Царское правительство.Попытка "революционизировать" действующую армию, была предпринята кадетами еще до Февральской революции. В начале января 1917 г. 17-й сибирский стрелковый полк отказался идти в атаку и предъявил политические требования кадетов – конституционное правление с ответственным министерством. Часть войск II и VI сибирских корпусов присоединилась к 17-му полку. Восстала 14-я сибирская дивизия и вместе с 3-й сибирской дивизией стала отступать, а частично разбежалась, побросав патроны. Царское правительство, еще контролировавшее ситуацию, карательными мерами восстановило дисциплину. Полевым судом 92 человека были расстреляны, многие сотни солдат сосланы на каторгу.
Временное правительствотакже сразу после Февральской революции отменило смертную казнь. Однако уже через несколько месяцев комиссары Временного правительства Савинков и Филоненко телеграфировали: "Выбора не дано: смертная казнь изменникам; смертная казнь тем, кто отказывается жертвовать жизнью за Родину". Им вторил Корнилов 11 июля: "Армия обезумевших темных людей, не ограждаемых властью от систематического разложения и развращения, потерявших чувство человеческого достоинства, бежит. На полях, которые нельзя даже назвать полями сражения, царит сплошной ужас, позор и срам, которых русская армия еще не знала с самого начала своего существования. Меры правительственной кротости расшатали дисциплину, они вызывают беспорядочную жестокость ничем не сдерживаемых масс. Эта стихия проявляется в насилиях, грабежах и убийствах. Смертная казнь спасет многие невинные жизни ценой гибели немногих изменников, предателей и трусов".

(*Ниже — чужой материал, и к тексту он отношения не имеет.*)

/-- The lane's own period start of TAXIS at a WCLK instant (08 R197): a start within the 9 cycles that the two lanes' WCLK may
differ (08 R199), else the cycle of the instant. -/
def Lane.ownStartAt (l : Lane) (th : Nat) : Nat :=
  let c := l.cycleAt th
  match l.periodStart l.taxis (c - 9) with
  | some t => if t ≤ c + 9 then t else c
  | none => c

/-- HANDOVER_FRAME: a STANDBY verifies a HANDOVER frame of the holder with T_h at least 710 cycles ahead (08 R199). -/
def opHandoverFrame (l : Lane) (k : Nat) (th : Nat) : Lane :=
  let tr := l.ownStartAt th
  let l := if l.riserPorts.testBit k then l.frameFrom k else l
  if !l.riserPorts.testBit k then l
  else if l.partakes && l.ln.role == .standby && l.health == 0 && l.ln.line == .idle && l.ln.holder == l.peerNo k &&
      (l.peerOf k).line == .hold && decide (l.now + 710 ≤ l.cycleAt th) then
    ((l.setClaim true).sendRaise tr).modLn fun n => { n with tr := some tr }
  else l

/-- HANDOVER_CHECK: at T_r − 16 the holder's line has not shown IDLE (08 R199). -/
def opHandoverCheck (l : Lane) : Lane :=
  match l.ln.tr with
  | some tr => if l.ln.line == .claim && l.ln.forHandover && decide (tr ≤ l.now + 16) then l.yieldClaim else l
  | none => l

/-- HANDOVER_RETRY: no CLAIM by T_h − 700: the attempt is abandoned, and the next one waits for the next period start, T_h
itself (08 R197). -/
def opHandoverRetry (l : Lane) : Lane :=
  match l.ln.handover with
  | none => l
  | some h =>
    if h.claimed ∨ l.now + 700 < h.th then l
    else l.modLn fun n => { n with handover := none, deferred := some h.code, retryAt := h.th }

/-- HANDOVER_DROP: at T_h − 32 the holder drops the token (08 R197). -/
def opHandoverDrop (l : Lane) : Lane :=
  match l.ln.handover with
  | none => l
  | some h =>
    if h.claimed ∧ h.th ≤ l.now + 32 then l.giveUp else l

/-- A deferred cause waits for a HEALTHY STANDBY (08 R197). -/
def Lane.deferredRetry (l : Lane) : Lane :=
  match l.ln.deferred with
  | none => l
  | some c =>
    if !l.holds then l.modLn fun n => { n with deferred := none }
    else if l.standbyPeer.isSome ∧ l.ln.handover.isNone ∧ l.ln.retryAt ≤ l.now then l.startHandover c
    else l

/-- ACK_SILENT: SILENT_HOLD and its forced LIMP end (08 R203). The answer is false where there was none. -/
def Lane.ackSilent (l : Lane) : Bool × Lane :=
  if l.ln.silentHold then (true, (l.modLn fun n => { n with silentHold := false }).profileSync) else (false, l)

/-! Role and view -/

/-- OFFLINE ends (01 R31, 11 R261): a confirmed lane that sees a holder is SPARE, and so is an IMPAIRED one; a RESTING lane is
OFFLINE (15 R355). -/
def Lane.joinRole (l : Lane) : Lane :=
  match l.ln.role with
  | .offline =>
    if l.partakes && !l.ln.failed && l.ln.line == .idle && ((l.ln.agreed && l.ln.holder != 3) || l.ln.impaired != 0) then
      l.modLn fun n => { n with role := .spare, axisGot := 0, laneGot := false }
    else l
  | .spare | .standby =>
    if l.health = 3 then l.stopShadow.modLn fun n => { n with role := .offline, axisGot := 0, laneGot := false } else l
  | .active | .withdrawn => l

/-- The lane may become the claimant, or the holder has begun to promote it: it hands the cells of its on-demand tests back (11
R262). -/
def Lane.handBack (l : Lane) : Lane :=
  if l.ts.reqs.isEmpty then l
  else if l.awaits || (l.ln.role == .spare && (l.ln.laneGot || l.ln.axisGot != 0)) then l.abandonTests
  else l

/-- Promotion ends in the promoted lane (08 R204): an AXIS record of every enabled axis and a LANE record have come. -/
def Lane.promoted (l : Lane) : Lane :=
  if l.ln.role == .spare && l.health == 0 && l.partakes && l.ln.laneGot &&
      (l.axes.all fun n => l.ln.axisGot.testBit n) then
    l.modLn fun n => { n with role := .standby }
  else l

/-- The holder promotes the highest-ranked HEALTHY SPARE while no STANDBY exists (08 R204). -/
def Lane.promote (l : Lane) : Lane :=
  if !l.holds then l
  else if l.hearsStandby then l
  else
    let k := [0, 1].find? fun k => l.heardPeer k && (l.peerOf k).role == 1 && (l.peerOf k).health == 0
    if l.ln.promoting = k then l else l.modLn fun n => { n with promoting := k }

/-- The token counts as held from the LEVELS word that shows it (08 R196, R201): ACTIVE, TOKEN_RAISED. -/
def Lane.becomeActive (l : Lane) : Lane :=
  match l.ln.tr with
  | some tr =>
    if l.holds && !l.ln.held && bit l.port.levels 27 && decide (tr ≤ l.now) then
      let l := (l.modLn fun n => { n with role := .active, held := true, resent := 0 }).lnEvt Bit.LN_TOKEN_RAISED
      -- ENTER again for every axis whose SAFE reaction the lane holds (09 R230)
      if l.safeMask = 0 then l else l.sendSafe l.safeMask 0
    else l
  | none => l

/-- LEAVE of every axis at T_r, where the claim ended QUENCH (08 R210). -/
def Lane.leaveAtTr (l : Lane) : Lane :=
  match l.ln.tr with
  | some tr =>
    if l.ln.leaveOwed && l.holds && decide (tr ≤ l.now) then
      let l := l.modLn fun n => { n with leaveOwed := false }
      if l.ln.cond = 3 then l else l.unquench
    else l
  | none => l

Союзники.Ф. Гибс, британский участник войны, определял смертную казнь в качестве одной из первых причин стойкости западных войск: "Лояльность к своей стороне, дисциплина с угрозой смертной казни, стоящей за ней, направляющая сила традиции, покорность законам войны или касте правителей, вся моральная и духовная пропаганда, исходящая от пасторов, газет, генералов… стариками дома… глубокая и простая любовь к Англии и к Германии, мужская гордость…- тысяча сложных мыслей и чувств удерживали людей по обе стороны фронта от обрыва опутавшей их сети судьбы, от восстания против взаимной непрекращающейся бойни". Военный министр Франции Мессими писал на сообщение об отступлении французской армии: "Я получил вашу телеграмму, сигнализирующую об упадке духа. Против этого нет другого наказания, кроме предания немедленной казни: первыми должны быть наказаны виновные офицеры. Для Франции существует сейчас только один закон: победить или умереть". "Мильеран, сменивший на посту военного министра Мессими, издал 1 сентября 1914 г. циркуляр, коим предписывалось военному командованию не передавать на рассмотрение правительства ходатайства о смягчении приговоров военных судов по делам "об упадке духа", а Пуанкаре отказался от… прерогативы помилования в отношении осужденных на смерть солдат". "Итальянская дисциплина… отличалась большей жесткостью. Так было, поскольку итальянский главнокомандующий генерал Луиджи Кадорна считал, что социальная неустойчивость его армии требует наказаний за дисциплинарные нарушения со строгостью, какой не знала ни немецкая армия, ни союзники, – например, массовые казни и наказание по жребию".